Former U.S. Secretary of Homeland Security Jeh Johnson offered a sharp rebuke this week of the federal agencies he once led, telling a packed Harvard audience that immigration enforcement has become “toxic” and unrecognizable under the Trump administration.
Johnson spoke at the Harvard Kennedy School Tuesday evening, amid a growing national backlash against Immigration and Customs Enforcement (ICE) and Customs and Border Protection (CBP), whose officers have been using aggressive and often violent tactics in cities across the country. Last month agents shot and killed two protesters in Minneapolis, Minnesota, incidents that were caught on camera and viewed by millions of people, further galvanizing the opposition.
“When I look at the videos of the killing of Alex Pretti and the videos of the killing of Renee Good, I see a force—ICE and CBP—that I don’t recognize,” said Johnson, who led the Department of Homeland Security (DHS) from 2013-2017. “I see an angry, ill-trained, undisciplined force that looks like they’ve come for a fight, and that they have lost their way.”
He criticized federal agents’ frequent practice of escalating confrontations with residents and protesters, rather than defusing them. He also said that the combative approach to immigration enforcement undermines public safety, by drawing officers away from the southern border where they are needed, and by making it more difficult to apprehend the “worst of the worst” undocumented criminals that the Trump administration claimed to be focused on. “When ICE becomes an occupying force that is toxic in a community, the locals don’t want to work with them anymore,” he said. “So you can’t get at the worst of the worst, who are sitting in jails for their sentence or pre-trial.”
Johnson also expressed dismay at the DHS social media posts and recruitment advertisements that, as multiple news outlets have reported, mimic white nationalist slogans and rhetoric. “I am very disturbed to see online from my old department, recruitment tools and recruitment messages that say, ‘Defend your culture,’” Johnson said. “Imagine if you saw a recruitment brochure for the Mississippi state police in 1963 that said, ‘Defend your culture.’ I think you’d know what that means.”
During the discussion, Johnson answered questions from moderator Juliette Kayyem, the Belfer senior lecturer in international security at HKS. In 2009-2010, Kayyem was DHS assistant secretary for governmental affairs, and she asked Johnson about the growing calls to “abolish ICE,” an idea that has been gaining public support since federal immigration agents began their campaign in Minnesota.
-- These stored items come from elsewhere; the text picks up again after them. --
-- ==== Sys2Proof/Syntax.lean ====
section
/-! DEFINITION. The commands of the PX9680: one constructor of `Instr` per row of spec/opcode_table.json, with the operands
the row's rule needs. What an operand says is what the outside decides (which port, which bytes arrive, what a sensor
reads); everything else is read from the state. -/

namespace Sys2Proof

/-- A core by wythe, course and core. -/
structure CoreId where
  w : WytheIx
  c : CourseIx
  k : CoreIx
  deriving DecidableEq, Repr

/-- A hardware context (R176: CTX). -/
structure CtxId where
  w : WytheIx
  c : CourseIx
  k : CoreIx
  x : CtxIx
  deriving DecidableEq, Repr

/-- What the memory's check bits report for a read (R138, R309, R439). -/
inductive EccReport where
  | good
  | corrected
  | uncorrectable
  deriving DecidableEq, Repr

/-- Reports for the reads of a coprocessor command: of SRC, of AUX, and of the bank words that DST covers in part (R309). -/
structure CommandEcc where
  src : EccReport := .good
  aux : EccReport := .good
  dst : EccReport := .good
  deriving DecidableEq, Repr

/-- One issue of an Eoren instruction: the context, the number of cycles of its core that pass without an issue of this core since
the core's last one (log 9), and what the check bits report for the bank words its fetch and its data access read (R309). -/
structure Issue where
  id : CtxId
  gap : Nat
  fetchEcc : EccReport := .good
  dataEcc : EccReport := .good
  /-- the second of a pair: it issues in the cycle of the instruction that its context issued before it (R155) -/
  pair : Bool := false
  /-- the other contexts of the core whose next instruction is whole in the fetch buffer and waits for nothing in that cycle (R149):
  the cycle is granted among them and this one (R151) -/
  ready : BitVec 8 := 0
  deriving DecidableEq, Repr

/-- Who accesses a register: one latch of R9 per kind. -/
inductive Agent where
  /-- host access through Plinth -/
  | host
  /-- JTAG DBG_ACCESS -/
  | jtag
  /-- a Mason context through its device window -/
  | mason (x : CtxId)
  deriving DecidableEq, Repr

/-- Who asks the Quoin (R317). -/
inductive Asker where
  | host
  | datestone
  | dma
  | mason (x : CtxId)
  deriving DecidableEq, Repr

/-- The 6-bit register numbers of R180; `reserved` stands for a number not listed. -/
inductive Reg where
  | d (n : Fin 16)
  | a (n : Fin 8)
  | x (n : Fin 4)
  | mlo
  | mhi
  | sr
  | pcx
  | ctx
  | tnow (i : Fin 4)
  | tcmp (i : Fin 4)
  | polyl
  | polyh
  | evwl
  | evwh
  | spcx
  | ssr
  | sa0
  | sd0
  | reserved (n : BitVec 6)
  deriving DecidableEq, Repr

/-- Addressing modes of R185. -/
inductive Mode where
  | disp (d : BitVec 10)
  | postInc
  | preDec
  | step (t : BitVec 10)
  | modulo (k : BitVec 4)
  | bitrev (k : BitVec 4)
  | index (m : Fin 16)
  | reserved
  deriving DecidableEq, Repr

/-- A memory operand: base register and mode; `long` chooses the two-parcel form (R195, R196). -/
structure MemOp where
  an : Fin 8
  mode : Mode
  long : Bool
  deriving DecidableEq, Repr

/-- Forms of the two-operand and three-operand arithmetic (R204, R210). -/
inductive AluForm where
  /-- S-RR on D registers -/
  | short (d s : Fin 16)
  /-- L-RRR width .W -/
  | w (d s1 s2 : Fin 16)
  /-- L-RRR width .L: pairs, named by the field -/
  | l (d s1 s2 : Fin 16)
  /-- L-RRR width .X -/
  | x (d s1 s2 : Fin 4)
  deriving DecidableEq, Repr

/-- ADD also has A-register forms (R210: S-RR 0x12/1 and 0x12/3). -/
inductive AddForm where
  | alu (f : AluForm)
  | aa (n m : Fin 8)
  | ad (n : Fin 8) (m : Fin 16)
  deriving DecidableEq, Repr

/-- SUB also has an A-register form (R210: S-RR 0x12/2). -/
inductive SubForm where
  | alu (f : AluForm)
  | aa (n m : Fin 8)
  deriving DecidableEq, Repr

/-- Forms of MOV (R204 S-RR 0x00/0, R210 S-RR 0x12/0, /4 and /5). -/
inductive MovForm where
  | dd (d s : Fin 16)
  | aa (n m : Fin 8)
  | ad (n : Fin 8) (m : Fin 16)
  | da (d : Fin 16) (n : Fin 8)
  deriving DecidableEq, Repr

/-- MOVI: S-RI 0x03 or L-RI 0x10 (R204). -/
inductive MoviForm where
  | short (d : Fin 16) (imm : BitVec 7)
  | long (r : Reg) (imm : W16)
  deriving DecidableEq, Repr

/-- ADDI: S-RI 0x04, L-RI 0x12, or ADD An,#s7 S-RI 0x13 (R204, R210). -/
inductive AddiForm where
  | short (d : Fin 16) (imm : BitVec 7)
  | shortA (n : Fin 8) (imm : BitVec 7)
  | long (r : Reg) (imm : W16)
  deriving DecidableEq, Repr

/-- CMPI: S-RI 0x05 or L-RI 0x13 (R204). -/
inductive CmpiForm where
  | short (d : Fin 16) (imm : BitVec 7)
  | long (r : Reg) (imm : W16)
  deriving DecidableEq, Repr

/-- Shifts: S-RR 0x01 or L-RRR 0x00 FN 8–10 at each width; the count register of the long form is a D register (R206). -/
inductive ShiftForm where
  | short (d s : Fin 16)
  | w (d s1 c : Fin 16)
  | l (d s1 c : Fin 16)
  | x (d s1 : Fin 4) (c : Fin 16)
  deriving DecidableEq, Repr

/-- Control transfer of Bcc: short or long displacement (R195, R196). -/
inductive BranchDisp where
  | short (d : BitVec 7)
  | long (d : BitVec 18)
  deriving DecidableEq, Repr

/-- Options of a TLOOK (R217): which table and tag. -/
inductive LookTable where
  | trie4
  | trie6
  | learn
  | index
  deriving DecidableEq, Repr

/-- VERD kinds (R224). -/
inductive VerdKind where
  | forward
  | drop
  | multi
  | hold
  deriving DecidableEq, Repr

/-- Which timer compare a TIMER_COMPARE_FIRE names: a context's, or a SAVED task's (R220, R243). -/
inductive TimerOf where
  | context (x : CtxId)
  | saved (k : CoreId) (t : TcbIx)
  deriving DecidableEq, Repr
Late last month, a YouGov poll found that more Americans now support abolishing ICE (46 percent) than oppose it (41 percent).
Johnson, like Kayyem, was skeptical of the idea. “A secure border is a legitimate government objective,” he said. “Americans are entitled to know who’s coming into our country.” When Kayyem pressed, he added, “We can’t abolish the agency responsible for enforcing our immigration laws in the interior.”
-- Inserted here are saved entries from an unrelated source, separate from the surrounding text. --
/-- R100: KEYSEG of the Case slots and of the hash profiles. -/
def keysegFlds : List Fld := [fl 31 30, fl 29 24, fl 20 16, fc 5 0 0 32]
def keysRegs : List RegDesc :=
  (List.range 8).map (fun n => rgs (0x100 + 0x40 * n) 10 4 .st 0 keysegFlds) ++
  (List.range 8).map (fun p => rgs (0x300 + 0x20 * p) 8 4 .st 0 keysegFlds)

/-- R100: COMPOSITOR_IND. -/
def indRegs : List RegDesc := [rgs 0x100 512 4 .st 0 [fc 30 28 0 5, fl 27 16, fc 14 12 0 5, fl 11 0]]

/-- R140: TRIE. -/
def trieRegs : List RegDesc := [rgs 0x100 2 4 .st 0 [fl 31 31, fl 19 0]]

/-- R141, R142: LEARN. -/
def learnRegs : List RegDesc :=
  [rg 0x100 .rw 0x960100C8 [fc 31 24 1 255, fl 16 16, fc 15 0 3 65535], rg 0x108 .rw 3 [fc 1 0 1 3],
   rgs 0x180 25 4 .rw 0x40000 [fc 18 0 0 0x40000]]

/-- R173, R174: CORE. COURSE_CFG exists on core 0 of each course only (`regDesc`). -/
def coreRegs : List RegDesc :=
  [rg 0x104 .stKept 0xFE [fl 7 1], rg 0x108 .stKept 0 word, rg 0x10C .stKept 0 word, rg 0x114 .rw 0 [fl 15 0],
   rg 0x11C .rw 0 [fl 15 4], rg 0x124 .stKept 0xE [fl 3 3, fl 2 2, fl 1 1, fl 0 0]]

/-- R250, R251: CHASE. -/
def chaseRegs : List RegDesc :=
  [rg 0x108 .rw 0 word, rg 0x10C .rw 0 [fl 15 12, fl 11 11, fl 10 10, fc 9 7 1 7], rg 0x110 .rw 0 [fl 5 0],
   rg 0x128 .rw 0x14 [fc 4 0 10 24], rgs 0x180 16 4 .rw 0 [fl 31 31, fl 30 28, fl 25 20, fl 13 8, fc 4 0 0 29],
   rg 0x1C0 .rw 0xF4240 word, rg 0x1C8 .rw 0 [fl 15 0], rgs 0x1D0 2 4 .st 0 word, rg 0x1D8 .rw 0 [fl 5 0]]

/-- R278, R279: GALLEY. -/
def galleyRegs : List RegDesc :=
  ([2, 4, 8, 0x10, 0x20, 0x40, 0x98, 0x100].zipIdx).map (fun e => rg (0x100 + 4 * e.2) .st (0x80000000 + e.1)
    [fl 31 31, fl 30 30, fl 23 12, fc 8 0 1 256]) ++
  ([0x8000, 0x4000, 0x2000, 0x1000, 0x800, 0x400, 0x180, 0x80].zipIdx).map (fun e => rg (0x120 + 4 * e.2) .st e.1
    [fc 23 0 0 0xFFFFFE]) ++
  [rg 0x164 .st 0 [fl 16 0], rg 0x168 .st 0 [fc 17 0 0 131072],
   rgs 0x170 25 4 .st 0x00FF1600 [fl 23 16, fl 13 12, fc 11 6 2 32]]

/-- R280: COLLATOR. HOLD_LIMIT 1–9 is clamped to 10 (`clampSpecial`). -/
def collRegs : List RegDesc := [rgs 0x110 16 4 .st 0x1F4 [fl 23 0], rg 0x150 .rw 0 [fl 11 0]]
/-- R282: COLLATOR_DOMAINS. -/
def domainRegs : List RegDesc := [rgs 0x100 512 4 .st 0 word]
/-- R332: MARCH. -/
def marchRegs : List RegDesc := [rg 0x104 .rw 0 [fl 7 0]]
/-- R334, R335: QUOIN. -/
def quoinRegs : List RegDesc :=
  [rg 0x110 .rw 0 [fl 10 0], rgs 0x200 32 4 .st 0x1FF [fl 31 31, fl 30 25, fl 8 0]]
/-- R331: BANKS. -/
def banksRegs : List RegDesc := [rg 0x100 .kept 0 ((List.range 16).map fun b => fc (2 * b + 1) (2 * b) 0 2)]

/-- R361, R362: PRESS. -/
def pressRegs : List RegDesc :=
  [rg 0x100 .st 0xFF [fl 31 31, fl 30 30, fl 7 0], rg 0x104 .st 0 [fl 19 0], rg 0x108 .st 0 word,
   rg 0x10C .st 1 [fc 10 0 1 1024], rg 0x110 .st 0 [fl 31 3], rg 0x114 .st 0 word] ++
  (List.range 8).map (fun n => rg (0x120 + 4 * n) .st (n * 0x10000000 + 0x18) [fl 30 28, fc 11 0 1 4095]) ++
  [rgs 0x140 8 4 .st 0x04000200 [fc 31 16 1 65535, fc 15 0 1 65535],
   rgs 0x180 8 4 .st 0 [fl 31 31, fl 30 30, fl 29 29, fc 24 0 1 16777216],
   rgs 0x1A0 8 4 .st 0 [fl 31 31, fl 30 30, fl 29 29, fc 24 0 0 16777216],
   rgs 0x1C0 1 4 .st 0 [fl 31 31, fl 30 30, fl 29 29, fc 24 0 1 16777216],
   rgs 0x200 17 4 .st 0 word]

/-- R364: PRESS_MAIN. -/
def pressMainRegs : List RegDesc := [rg 0x10C .rw 0 [fl 11 0], rgs 0x180 32 4 .st 0x400 [fc 15 0 1 65535]]
/-- R363: PRESS_GCL. -/
def gclRegs : List RegDesc := [rgs 0x100 512 4 .st 0 [fl 31 24, fl 23 0]]
/-- R365: PRESS_FILTERS. -/
def filterRegs : List RegDesc :=
  [rgs 0x100 256 8 .st 0 [fl 31 31, fl 30 30, fl 29 27, fl 26 26, fl 25 12, fl 11 0],
   rgs 0x104 256 8 .st 0 [fl 31 31, fl 30 30, fc 28 24 0 23, fl 22 20]]
/-- R365: PRESS_METERS. -/
def meterRegs : List RegDesc :=
  [rgs 0x100 128 16 .st 0 word, rgs 0x104 128 16 .st 0 word,
   rgs 0x108 128 16 .st 0 [fl 31 31, fl 30 30, fl 29 29, fl 28 28, fc 24 0 0 16777216],
   rgs 0x10C 128 16 .st 0 [fc 24 0 0 16777216]]
/-- R397: WITNESS. -/
def witnessRegs : List RegDesc := [rg 0x600 .st 0 [fl 24 0], rg 0x604 .st 0x3C [fc 11 0 1 3600]]
/-- R398: the stream map words of WITNESS_STREAMS. -/
def wstreamRegs : List RegDesc := [rgs 0x100 128 4 .st 0 [fl 31 31, fl 11 0]]
/-- R421, R422: PORT. -/
def portRegs : List RegDesc :=
  [rg 0x100 .stKept 0x5F2 [fc 27 24 0 8, fc 23 22 0 2, fl 21 20, fc 14 0 1518 16387], rg 0x104 .st 0 [fl 31 16, fl 15 0],
   rg 0x10C .rw 0x3E8 [fc 19 0 1 1000000]]
/-- R423, R424: TIME. FOLLOW resets to 1 on wythe 1 (`regReset`). SRC is kept (`keptFld`). -/
def timeRegs : List RegDesc :=
  [rg 0x100 .rw 0x64 [fl 31 31, fl 30 30, fl 29 29, fc 8 0 1 500], rg 0x118 .rw 0 [fc 29 0 0 999999999], rg 0x11C .rw 0 word,
   rg 0x120 .rw 0 [fl 15 0], rg 0x124 .rw 0 word, rg 0x128 .rw 0 word, rg 0x134 .rw 0x3E8 word, rg 0x138 .rw 0 word]
/-- R443, R444: DRAM. -/
def dramRegs : List RegDesc :=
  [rg 0x100 .kept 0x00320104 [fl 27 24, fl 21 20, fc 17 16 0 2, fl 8 8, fc 3 0 0 8], rg 0x108 .kept 16 [fc 7 0 1 255],
   rg 0x10C .kept 0xFFFFFFFF word, rg 0x110 .kept 0 word,
   rg 0x114 .kept 0xC0080064 [fl 31 31, fl 30 30, fc 21 16 2 30, fc 13 0 10 10000]]
/-- R470: PLINTH. -/
def plinthRegs : List RegDesc := [rg 0x104 .rw 0 [fl 0 0], rg 0x108 .kept 3 [fc 1 0 1 3]]
/-- R471: PLINTH_QP. -/
def qpRegs : List RegDesc :=
  [rg 0x100 .rw 0 [fl 31 12], rg 0x104 .rw 0 word, rg 0x108 .rw 0 [fl 31 12], rg 0x10C .rw 0 word, rg 0x110 .rw 0 [fl 31 2],
   rg 0x114 .rw 0 word, rg 0x118 .rw 0x0404 [fc 11 8 0 8, fc 3 0 0 8]]
/-- R472: PLINTH_MBOX. -/
def mboxRegs : List RegDesc := [rgs 0x200 64 4 .rw 0 word]
/-- R488, R489: MODE. -/
def modeRegs : List RegDesc :=
  [rg 0x104 .rw 2 [fl 2 0], rg 0x114 .kept 0x80000000 [fl 31 31, fl 15 0], rg 0x118 .kept 0 [fl 23 0], rg 0x11C .kept 0 [fl 23 0]]
/-- R490: SYSTEM. -/
def systemRegs : List RegDesc :=
  [rg 0x110 .kept 0 [fl 7 7, fl 3 0], rg 0x120 .rw 0 [fl 15 0], rg 0x124 .rw 0 [fl 15 0], rg 0x12C .rw 0 word]
/-- R514, R515: PROOF. -/
def proofRegs : List RegDesc :=
  [rg 0x100 .rw 7 [fl 2 0], rg 0x108 .kept 0x280000A8 [fc 31 24 1 80, fc 15 0 1 8760], rg 0x110 .st 0 [fl 2 0]]
/-- R530, R531: TIE. -/
def tieRegs : List RegDesc := [rg 0x104 .kept 0x800A03E8 [fl 31 31, fc 25 16 1 1000, fc 15 0 1 65535]]
/-- R544, R545: PERF. -/
def perfRegs : List RegDesc :=
  [rgs 0x100 8 4 .rw 0 [fl 31 31, fl 30 30, fl 29 29, fl 23 16, fl 7 0], rgs 0x120 8 4 .rw 0 [fc 31 0 1 0xFFFFFFFF]]
/-- R546, R547: DEBUG. -/
def debugRegs : List RegDesc :=
  [rg 0x100 .rw 0 [fl 16 16, fc 14 12 0 5, fl 10 8, fl 6 4, fc 1 0 0 2], rg 0x108 .rw 0 [fl 23 0], rg 0x10C .rw 0 word]
/-- R396: LEDGER. -/
def ledgerRegs : List RegDesc := [rg 0x10C .rw 0 [fl 11 0], rg 0x114 .kept 0 [fl 11 0]]

/-- The stored registers of a page type. -/
def pageRegs (type : Nat) : List RegDesc :=
  match type with
  | 0x01 => plinthRegs | 0x02 => mboxRegs | 0x03 => formeRegs | 0x04 => modeRegs | 0x05 => proofRegs | 0x06 => systemRegs
  | 0x07 => debugRegs | 0x08 => qpRegs | 0x10 => compRegs | 0x11 => graphRegs | 0x12 => transRegs | 0x13 => keysRegs
  | 0x14 => indRegs | 0x18 => trieRegs | 0x19 => learnRegs | 0x1C => galleyRegs | 0x1D => collRegs | 0x1E => domainRegs
  | 0x20 => marchRegs | 0x21 => quoinRegs | 0x22 => dramRegs | 0x23 => timeRegs | 0x24 => tieRegs | 0x28 => banksRegs
  | 0x30 => coreRegs | 0x31 => chaseRegs | 0x32 => perfRegs | 0x38 => portRegs | 0x40 => pressRegs | 0x41 => pressMainRegs
  | 0x42 => gclRegs | 0x43 => filterRegs | 0x44 => meterRegs | 0x49 => ledgerRegs | 0x4A => witnessRegs | 0x4C => wstreamRegs
  | _ => []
Instead, he advocated for a root-and-branch overhaul of DHS. “I haven’t said this too many times publicly, but I think the whole Department of Homeland Security is outdated,” he said. The department was created by Congress after the 9/11 attacks, at a time when counterterrorism was the government’s most urgent focus. DHS was intended to bring under one roof the various federal agencies involved in regulating “all the different ways,” as Johnson put it, “that bad guys can enter this country.” (Other agencies, on cybersecurity, federal emergency management, and the Secret Service, were also lumped in.) But increasingly, terrorism in the United States is not only foreign but also home-grown, and what’s needed now, he argued, is a federal department of public safety, which would include a reformed ICE and CBP more narrowly focused on law enforcement and criminals.
To deal with the estimated 14 million immigrants who are in the country illegally but otherwise law-abiding (72 percent of the people deported during the second Trump administration fall into this category), Johnson called for legislative immigration reform. “There are a whole lot of people in this country,” he said, “who’ve been here for five, 10, 20 years, who entered illegally, have committed no crimes, have U.S. citizen kids, and who are de facto Americans who want to be accountable, who want to get on the books and pay taxes. … It makes no sense at this point to send them back to Mexico.”
During the audience Q&A, listeners—including international students and immigrants—challenged Johnson on his prescription for the way forward and on his assessment of pre-Trump U.S. immigration. A first-year Harvard undergraduate, who volunteers for immigrant-rights organizations, recited a catalog of injustices in asylum policy and immigrant detention during the Obama administration, in which Johnson served. “Do you recognize these as systemic moral failings of the DHS that extend beyond Trump?” she asked.
“To a large degree, yes,” Johnson replied. “I do. I’m not going to kid you about that.”
In response to a question about persuading big businesses to pressure the federal government on issues like ICE, he returned to the potency of videos. “The turning point, first of all, is images,” he said. “Video images are really powerful and have the ability to change the public mood,” which in turn can alter the behavior of other sectors of society, including the political sphere. “I may be an optimist in that regard.”